/-- A committed write reaches the windows of R317, or carries the hint of a store: its line is stashed. -/
def State.stashWrite (s : State) (k : Scd) (a : Nat) (hint : Option (BitVec 5)) (cause : Tenant × BitVec 16) : State :=
  match (match hint with
    | some g => some g
    | none => s.stashWindow k a) with
  | some g => if a < nearTop then s.stashStart k (a / 128) g cause else s
  | none => s

/-- The home read of a stash has ended: the line is offered to the target (R317); a read that failed, or that an engine write
overtook, offers nothing. -/
def State.stashOffer (s : State) (id : Nat) : State :=
  match s.txn id with
  | none => s
  | some t =>
    match (if t.overtaken then none else t.data), t.agent with
    | some d, some a =>
      let (opid, s) := s.nextOpid t.cause.1
      match s.cohFrame t.k a 0x18 0 t.line t.cause.1 t.cause.2 opid d with
      | some f =>
        (s.setTxn { t with need := false, req := none,
                           snoops := [{ agent := a, opid := opid, opc := 0x18, built := s.now, hand := s.now,
                                        until_ := none }] }).sendFrame t.k f
      | none => (s.setTxn { t with gone := [a], need := false, req := none }).txnAt s.now t.k id
    | _, a => (s.setTxn { t with gone := a.toList, need := false, req := none, met := [] }).txnAt s.now t.k id

/-- A step of a transaction: the home read of a stash leads to its offer, any other event to `txnStep`. -/
def State.homeEvent (s : State) (k : Scd) (id : Nat) : State :=
  match s.coh.txns.find? (fun t => t.id == id && t.k == k) with
  | none => s
  | some t =>
    match t.kind, t.need, t.readEnd with
    | .stash, true, some e =>
      let t := match t.readAt with
        | some b => if b ≤ s.now then
            let c := s.homeCopy t.line
            { t with readAt := none, data := if c.2.isEmpty then some c.1 else none }
          else t
        | none => t
      let s := s.setTxn t
      if e ≤ s.now then (s.setTxn { t with readEnd := none }).stashOffer id else s
    | _, _, _ => s.txnStep id

/-! ### Failure and removal of agents (R318, R319) -/

/-- Every entry of an SCD treats an agent as holding I; an answered WB is no longer awaited. -/
def State.forgetAgent (s : State) (k : Scd) (a : BitVec 5) : State :=
  let lines := s.coh.entries.filter fun e => s.home (128 * e.1) == k && !s.busy e.1
  let s := (forEach lines (fun e s => s.setEntry e.1 (e.2.drop a).settle) s).releaseHeld k
  forEach (s.coh.txns.filter fun t => t.k == k) (fun t s =>
    let stash := t.kind == .stash && t.agent == some a
    (s.setTxn { t with gone := t.gone ++ [a], wbpend := t.wbpend.filter (fun b => b != a),
                       snoops := if stash then [] else t.snoops }).txnAt s.now k t.id) s

/-- Set FAILED for an agent on every SCD. -/
def State.markFailed (s : State) (a : BitVec 5) : State :=
  forUpto 32 (fun k s =>
    let x : RegRef := ⟨.dirAgent, k, a.toNat, 0⟩
    let s := s.wf .dirAgent 30 30 1 k a.toNat
    match s.acts.find x.addr with
    | some w => { s with acts := s.acts.insert x.addr (w ||| 0x40000000) }
    | none => s) s

/-- A snoop whose reply has not been processed by now (R318); a stash is none. -/
def Snoop.open_ (y : Snoop) (now : Nat) : Bool :=
  y.opc != 0x18 && (match y.until_ with
    | some u => decide (now < u)
    | none => true)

-- YOUR ASSIGNMENT --
Would you please copy exactly the part of the entries above that begins at the line containing "t with readAt" and ends at the line containing "is none. -/", both lines included?

-- FINISHED TASK --
            { t with readAt := none, data := if c.2.isEmpty then some c.1 else none }
          else t
        | none => t
      let s := s.setTxn t
      if e ≤ s.now then (s.setTxn { t with readEnd := none }).stashOffer id else s
    | _, _, _ => s.txnStep id

/-! ### Failure and removal of agents (R318, R319) -/

/-- Every entry of an SCD treats an agent as holding I; an answered WB is no longer awaited. -/
def State.forgetAgent (s : State) (k : Scd) (a : BitVec 5) : State :=
  let lines := s.coh.entries.filter fun e => s.home (128 * e.1) == k && !s.busy e.1
  let s := (forEach lines (fun e s => s.setEntry e.1 (e.2.drop a).settle) s).releaseHeld k
  forEach (s.coh.txns.filter fun t => t.k == k) (fun t s =>
    let stash := t.kind == .stash && t.agent == some a
    (s.setTxn { t with gone := t.gone ++ [a], wbpend := t.wbpend.filter (fun b => b != a),
                       snoops := if stash then [] else t.snoops }).txnAt s.now k t.id) s

/-- Set FAILED for an agent on every SCD. -/
def State.markFailed (s : State) (a : BitVec 5) : State :=
  forUpto 32 (fun k s =>
    let x : RegRef := ⟨.dirAgent, k, a.toNat, 0⟩
    let s := s.wf .dirAgent 30 30 1 k a.toNat
    match s.acts.find x.addr with
    | some w => { s with acts := s.acts.insert x.addr (w ||| 0x40000000) }
    | none => s) s

/-- A snoop whose reply has not been processed by now (R318); a stash is none. -/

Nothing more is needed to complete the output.